BGMは一周目のプレイではシナリオが凄すぎて記憶に残らなかった訳ですが、逆に言えばそれだけ場面に合っていて、違和感がなかったということだと思います。どこかで聞いたような感じの曲が多いですが、なかなか良い出来です。「願い」が一番気に入りましたが「記憶のざわめき」や「夜の吐息」も印象的です。

●シナリオについて
流石に良い出来です。読みやすいテキストも考慮すると私がプレイした中では最高の出来です。特に心理描写が丁寧で深く、説得力も十分です。ライターにある程度経験の裏付けがなければここまで描けないと思います。シナリオの展開も不自然な所がほとんどなく、安心してプレイに没頭できました。一周目のプレイ後では、どんなBGMがかかっていたか思い出せなかったほどです。こんなことは初めてでした。
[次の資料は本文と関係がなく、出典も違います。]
-- ==== Sys2Proof/Laws/Bus.lean ====
section
/-! SUPPORT. Results and the Transaction Layer: what each procedure does on each answer of the environment,
said once, and that it leaves everything but the bus alone. -/

namespace Sys2Proof.Machine

open Sys2Proof

/-! ## Results -/

section Results
variable {α β : Type} (s : State)

@[simp] theorem andThen_ok (a : α) (f : α → State → Run β) :
    (⟨.ok a, s⟩ : Run α).andThen f = f a s := rfl
@[simp] theorem andThen_err (e : Err) (f : α → State → Run β) :
    (⟨.err e, s⟩ : Run α).andThen f = ⟨.err e, s⟩ := rfl
@[simp] theorem andThen_hung (f : α → State → Run β) :
    (⟨.hung, s⟩ : Run α).andThen f = ⟨.hung, s⟩ := rfl

@[simp] theorem raise_res (e : Err) : (raise (α := α) e s).res = .err e := rfl
@[simp] theorem raise_st (e : Err) : (raise (α := α) e s).st = s := rfl

@[simp] theorem deliver_ok (v : α → Word) (d : α → List Byte) (a : α) :
    deliver v d ⟨.ok a, s⟩ = s.respond .ok (v a) (d a) := rfl
@[simp] theorem deliver_err (v : α → Word) (d : α → List Byte) (e : Err) :
    deliver v d ⟨.err e, s⟩ = s.respond (.error e) 0 [] := rfl
@[simp] theorem deliver_hung (v : α → Word) (d : α → List Byte) :
    deliver v d ⟨.hung, s⟩ = s := rfl

/-- A relation that every procedure keeps is kept by `call P?` followed by more (R13). -/
theorem andThen_keeps {R : State → State → Prop} (trans : ∀ {a b c}, R a b → R b c → R a c)
    {r : Run α} {f : α → State → Run β} {s : State} (hr : R s r.st)
    (hf : ∀ a t, r = ⟨.ok a, t⟩ → R t (f a t).st) : R s (r.andThen f).st := by
  obtain ⟨res, t⟩ := r
  cases res with
  | ok a => exact trans hr (hf a t rfl)
  | err e => exact hr
  | hung => exact hr

/-- What `deliver` can do: one response, or none when a message never completed. -/
theorem deliver_cases (v : α → Word) (d : α → List Byte) (r : Run α) :
    (∃ a, r.res = .ok a ∧ deliver v d r = r.st.respond .ok (v a) (d a)) ∨
    (∃ e, r.res = .err e ∧ deliver v d r = r.st.respond (.error e) 0 []) ∨
    (r.res = .hung ∧ deliver v d r = r.st) := by
  obtain ⟨res, t⟩ := r
  cases res with
  | ok a => exact .inl ⟨a, rfl, rfl⟩
  | err e => exact .inr (.inl ⟨e, rfl, rfl⟩)
  | hung => exact .inr (.inr ⟨rfl, rfl⟩)

end Results

/-! ## Frames -/

theorem OnlyBus.rfl' (s : State) : OnlyBus s s := rfl

theorem OnlyBus.trans {a b c : State} (h1 : OnlyBus a b) (h2 : OnlyBus b c) : OnlyBus a c := by
  unfold OnlyBus at *
  rw [h2, h1]

theorem OnlyWindow.rfl' (s : State) : OnlyWindow s s := rfl

theorem OnlyWindow.trans {a b c : State} (h1 : OnlyWindow a b) (h2 : OnlyWindow b c) :
    OnlyWindow a c := by
  unfold OnlyWindow at *
  rw [h2, h1]

theorem OnlyBus.onlyWindow {a b : State} (h : OnlyBus a b) : OnlyWindow a b := by
  unfold OnlyBus at h
  unfold OnlyWindow
  rw [h]

/-- Every field the bus does not touch, at once. -/
theorem OnlyBus.fields {s t : State} (h : OnlyBus s t) :
    t.cfg = s.cfg ∧ t.mode = s.mode ∧ SameCache s t ∧ SameStream s t ∧ t.fb = s.fb ∧
    t.fbCreated = s.fbCreated ∧ t.rst = s.rst ∧ t.attached = s.attached ∧ t.phase = s.phase ∧
    t.hostIn = s.hostIn ∧ t.responses = s.responses ∧ t.resetIn = s.resetIn ∧
    t.launches = s.launches := by
  unfold OnlyBus at h
  rw [h]
  simp [SameCache, SameStream]

/-- Every field that neither the bus nor the window cache touches, at once. -/
theorem OnlyWindow.fields {s t : State} (h : OnlyWindow s t) :
    t.cfg = s.cfg ∧ t.mode = s.mode ∧ SameStream s t ∧ t.fb = s.fb ∧
    t.fbCreated = s.fbCreated ∧ t.rst = s.rst ∧ t.attached = s.attached ∧ t.phase = s.phase ∧
    t.hostIn = s.hostIn ∧ t.responses = s.responses ∧ t.resetIn = s.resetIn ∧
    t.launches = s.launches := by
  unfold OnlyWindow at h
  rw [h]
  simp [SameStream]

/-! ## `Bus` -/

/-- Everything `Bus(segs)` can do (R14, R94). -/
theorem bus_cases (segs : List Seg) (s : State) :
    (∃ rx, s.answer 0 = .ok rx ∧ bus segs s =
      ⟨.ok (rxBytes (answered s.env.busUsed rx 0 segs)),
        s.popAnswer.emit (.msg (answered s.env.busUsed rx 0 segs) true)⟩) ∨
    (s.answer 0 = .fail ∧ bus segs s = ⟨.err .io, s.popAnswer.emit (.msg (unanswered segs) false)⟩) ∨
    (s.answer 0 = .never ∧ bus segs s = ⟨.hung, { s.popAnswer with hung := true }⟩) := by
  unfold bus
  cases h : s.answer 0 with
  | ok rx => exact .inl ⟨rx, rfl, rfl⟩
  | fail => exact .inr (.inl ⟨rfl, rfl⟩)
  | never => exact .inr (.inr ⟨rfl, rfl⟩)

theorem bus_ok {segs : List Seg} {s : State} {rx : List Byte} (h : s.answer 0 = .ok rx) :
    bus segs s = ⟨.ok (rxBytes (answered s.env.busUsed rx 0 segs)),
      s.sent [.msg (answered s.env.busUsed rx 0 segs) true] 1⟩ := by
  unfold bus
  rw [h]
  simp [State.emit, State.popAnswer, State.sent]

theorem bus_fail {segs : List Seg} {s : State} (h : s.answer 0 = .fail) :
    bus segs s = ⟨.err .io, s.sent [.msg (unanswered segs) false] 1⟩ := by
  unfold bus
  rw [h]
  simp [State.emit, State.popAnswer, State.sent]

theorem bus_never {segs : List Seg} {s : State} (h : s.answer 0 = .never) :
    bus segs s = ⟨.hung, { s.popAnswer with hung := true }⟩ := by
  unfold bus
  rw [h]

theorem bus_onlyBus (segs : List Seg) (s : State) : OnlyBus s (bus segs s).st := by
  rcases bus_cases segs s with ⟨rx, _, h⟩ | ⟨_, h⟩ | ⟨_, h⟩ <;> rw [h] <;> rfl

/-- A failure of the bus is `ErrIO` (R201). -/
theorem bus_err {segs : List Seg} {s : State} {e : Err} (h : (bus segs s).res = .err e) : e = .io := by
  rcases bus_cases segs s with ⟨rx, _, hb⟩ | ⟨_, hb⟩ | ⟨_, hb⟩ <;> rw [hb] at h <;> cases h
  rfl

/-- The number of bytes received is the number asked for. -/
theorem received_length (m : Nat) (rx : List Byte) (o n : Nat) : (received m rx o n).length = n := by
  simp [received]

/-! ## `send_command` -/

theorem sendCommand_ok {code : Byte} {s : State} {rx : List Byte} (h : s.answer 0 = .ok rx) :
    sendCommand code s =
      ⟨.ok (), { s.sent (commandEvents code true) 1 with dc := true }⟩ := by
  have h' : (s.lineDC false).answer 0 = .ok rx := by simpa using h
  simp only [sendCommand, bus_ok h']
  simp [State.lineDC, State.sent, commandEvents, answered]

theorem sendCommand_fail {code : Byte} {s : State} (h : s.answer 0 = .fail) :
    sendCommand code s =
      ⟨.err .io, { s.sent (commandEvents code false) 1 with dc := true }⟩ := by
  have h' : (s.lineDC false).answer 0 = .fail := by simpa using h
  simp only [sendCommand, bus_fail h']
  simp [State.lineDC, State.sent, commandEvents, unanswered]

theorem sendCommand_never {code : Byte} {s : State} (h : s.answer 0 = .never) :
    sendCommand code s = ⟨.hung, { (s.lineDC false).popAnswer with hung := true }⟩ := by
  have h' : (s.lineDC false).answer 0 = .never := by simpa using h
  simp only [sendCommand, bus_never h']

/-- Everything `send_command` can do (R90). -/
theorem sendCommand_cases (code : Byte) (s : State) :
    (∃ rx, s.answer 0 = .ok rx ∧ sendCommand code s =
      ⟨.ok (), { s.sent (commandEvents code true) 1 with dc := true }⟩) ∨
    (s.answer 0 = .fail ∧ sendCommand code s =
      ⟨.err .io, { s.sent (commandEvents code false) 1 with dc := true }⟩) ∨
    (s.answer 0 = .never ∧ sendCommand code s =
      ⟨.hung, { (s.lineDC false).popAnswer with hung := true }⟩) := by
  cases h : s.answer 0 with
  | ok rx => exact .inl ⟨rx, rfl, sendCommand_ok h⟩
  | fail => exact .inr (.inl ⟨rfl, sendCommand_fail h⟩)
  | never => exact .inr (.inr ⟨rfl, sendCommand_never h⟩)

/-- The state a command that succeeded leaves. -/
theorem sendCommand_eq_ok {code : Byte} {s t : State} {a : Unit} (h : sendCommand code s = ⟨.ok a, t⟩) :
    t = { s.sent (commandEvents code true) 1 with dc := true } := by
  rcases sendCommand_cases code s with ⟨rx, _, hb⟩ | ⟨_, hb⟩ | ⟨_, hb⟩ <;> rw [hb] at h <;> cases h
  rfl

/-- From `DC` high a command that succeeds is its three events and nothing else. -/
theorem sendCommand_sent {code : Byte} {s : State} (hd : s.dc = true) (h : s.answersOk 1) :
    sendCommand code s = ⟨.ok (), s.sent (commandEvents code true) 1⟩ := by
  obtain ⟨rx, h0⟩ := answersOk_head s h
  rw [sendCommand_ok h0]
  simp [State.sent, hd]

/-- From `DC` high a command that fails is its three events and nothing else. -/
theorem sendCommand_sent_fail {code : Byte} {s : State} (hd : s.dc = true) (h : s.answer 0 = .fail) :
    sendCommand code s = ⟨.err .io, s.sent (commandEvents code false) 1⟩ := by
  rw [sendCommand_fail h]
  simp [State.sent, hd]

theorem sendCommand_onlyBus (code : Byte) (s : State) : OnlyBus s (sendCommand code s).st := by
  rcases sendCommand_cases code s with ⟨rx, _, h⟩ | ⟨_, h⟩ | ⟨_, h⟩ <;> rw [h] <;> rfl

theorem sendCommand_err {code : Byte} {s : State} {e : Err} (h : (sendCommand code s).res = .err e) :
    e = .io := by
  rcases sendCommand_cases code s with ⟨rx, _, hb⟩ | ⟨_, hb⟩ | ⟨_, hb⟩ <;> rw [hb] at h <;> cases h
  rfl

/-! ## `send_data`, `read_data`, `send_batch` -/

theorem sendData_ok {bytes : List Byte} {s : State} {rx : List Byte} (h : s.answer 0 = .ok rx) :
    sendData bytes s = ⟨.ok (), s.sent [dataEvent bytes true] 1⟩ := by
  simp [sendData, bus_ok h, answered, dataEvent]

theorem sendData_fail {bytes : List Byte} {s : State} (h : s.answer 0 = .fail) :
    sendData bytes s = ⟨.err .io, s.sent [dataEvent bytes false] 1⟩ := by
  simp [sendData, bus_fail h, unanswered, dataEvent]

theorem sendData_never {bytes : List Byte} {s : State} (h : s.answer 0 = .never) :
    sendData bytes s = ⟨.hung, { s.popAnswer with hung := true }⟩ := by
  simp [sendData, bus_never h]

/-- Everything `send_data` can do (R91). -/
theorem sendData_cases (bytes : List Byte) (s : State) :
    (∃ rx, s.answer 0 = .ok rx ∧ sendData bytes s = ⟨.ok (), s.sent [dataEvent bytes true] 1⟩) ∨
    (s.answer 0 = .fail ∧ sendData bytes s = ⟨.err .io, s.sent [dataEvent bytes false] 1⟩) ∨
    (s.answer 0 = .never ∧ sendData bytes s = ⟨.hung, { s.popAnswer with hung := true }⟩) := by
  cases h : s.answer 0 with
  | ok rx => exact .inl ⟨rx, rfl, sendData_ok h⟩
  | fail => exact .inr (.inl ⟨rfl, sendData_fail h⟩)
  | never => exact .inr (.inr ⟨rfl, sendData_never h⟩)

/-- The state a data message that succeeded leaves. -/
theorem sendData_eq_ok {bytes : List Byte} {s t : State} {a : Unit} (h : sendData bytes s = ⟨.ok a, t⟩) :
    t = s.sent [dataEvent bytes true] 1 := by
  rcases sendData_cases bytes s with ⟨rx, _, hb⟩ | ⟨_, hb⟩ | ⟨_, hb⟩ <;> rw [hb] at h <;> cases h
  rfl

theorem sendData_sent {bytes : List Byte} {s : State} (h : s.answersOk 1) :
    sendData bytes s = ⟨.ok (), s.sent [dataEvent bytes true] 1⟩ := by
  obtain ⟨rx, h0⟩ := answersOk_head s h
  exact sendData_ok h0

theorem sendData_onlyBus (bytes : List Byte) (s : State) : OnlyBus s (sendData bytes s).st := by
  rcases sendData_cases bytes s with ⟨rx, _, h⟩ | ⟨_, h⟩ | ⟨_, h⟩ <;> rw [h] <;> rfl

theorem sendData_err {bytes : List Byte} {s : State} {e : Err} (h : (sendData bytes s).res = .err e) :
    e = .io := by
  rcases sendData_cases bytes s with ⟨rx, _, hb⟩ | ⟨_, hb⟩ | ⟨_, hb⟩ <;> rw [hb] at h <;> cases h
  rfl

theorem readData_ok {n : Nat} {s : State} {rx : List Byte} (h : s.answer 0 = .ok rx) :
    readData n s = ⟨.ok (received s.env.busUsed rx 0 n),
      s.sent [.msg [.rx n (received s.env.busUsed rx 0 n)] true] 1⟩ := by
  simp [readData, bus_ok h, answered, rxBytes]

theorem readData_fail {n : Nat} {s : State} (h : s.answer 0 = .fail) :
    readData n s = ⟨.err .io, s.sent [.msg [.rx n []] false] 1⟩ := by
  simp [readData, bus_fail h, unanswered]

theorem readData_onlyBus (n : Nat) (s : State) : OnlyBus s (readData n s).st := bus_onlyBus _ s

theorem sendBatch_onlyBus (segs : List Seg) (s : State) : OnlyBus s (sendBatch segs s).st :=
  bus_onlyBus _ s

/-! ## Frames of a command -/

theorem dataPhase_onlyBus (segs : List Seg) (s : State) : OnlyBus s (dataPhase segs s).st := by
  induction segs generalizing s with
  | nil => exact OnlyBus.rfl' s
  | cons g rest ih =>
    exact andThen_keeps (R := OnlyBus) OnlyBus.trans (bus_onlyBus [g] s) fun _ t _ => ih t

theorem sendFrame_onlyBus (f : CmdFrame) (s : State) : OnlyBus s (sendFrame f s).st :=
  andThen_keeps (R := OnlyBus) OnlyBus.trans (sendCommand_onlyBus f.code s) fun _ t _ =>
    dataPhase_onlyBus f.data t

theorem sendRows_onlyBus (buf : List Byte) (n : Nat) (s : State) : OnlyBus s (sendRows buf n s).st := by
  induction n generalizing s with
  | zero => exact OnlyBus.rfl' s
  | succ n ih =>
    exact andThen_keeps (R := OnlyBus) OnlyBus.trans (sendData_onlyBus buf s) fun _ t _ => ih t

/-- `h` rows that all succeed are `h` data messages (`42_rect_fill.md` R124). -/
theorem sendRows_sent {buf : List Byte} {n : Nat} {s : State} (h : s.answersOk n) :
    sendRows buf n s = ⟨.ok (), s.sent (List.replicate n (dataEvent buf true)) n⟩ := by
  induction n generalizing s with
  | zero => simp [sendRows]
  | succ n ih =>
    have h1 : s.answersOk 1 := answersOk_le s h (by omega)
    have h2 : (s.sent [dataEvent buf true] 1).answersOk n :=
      answersOk_sent (n := n) s (by simpa [Nat.add_comm] using h)
    simp [sendRows, sendData_sent h1, ih h2, List.replicate_succ, Nat.add_comm]

end Sys2Proof.Machine
end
先の展開が気になる「月姫」に対して、じっくり読ませる「君望」という感じです。

唯一気になった点は、第一章で孝之が遙を好きになった理由(きっかけ)が描けていない事です。最初、孝之は好きでもないのに「今の(4人の)友人関係を壊したくない」一心で遙と付き合い、破局しかかる訳ですが、水月の話を聞いて「今の友人関係があるのは遙のおかげ」だと気づき、孝之の方から遙に告白します。しかし、「今の友人関係があるのは遙のおかげ」=「感謝」になるのが普通で、それが「恋愛感情」になってしまうのは飛躍しすぎと言わざるを得ません。少なくとも、私はそれだけの理由では遥を好きになれませんでしたので、違和感が残りました。最初に遙に告白された時と状況はたいして変わってないと思いますが・・・。
あと、茜のラストが思ったほど盛り上がらなかったのはちょっと残念でした。他の2人と差がついてしまいましたね。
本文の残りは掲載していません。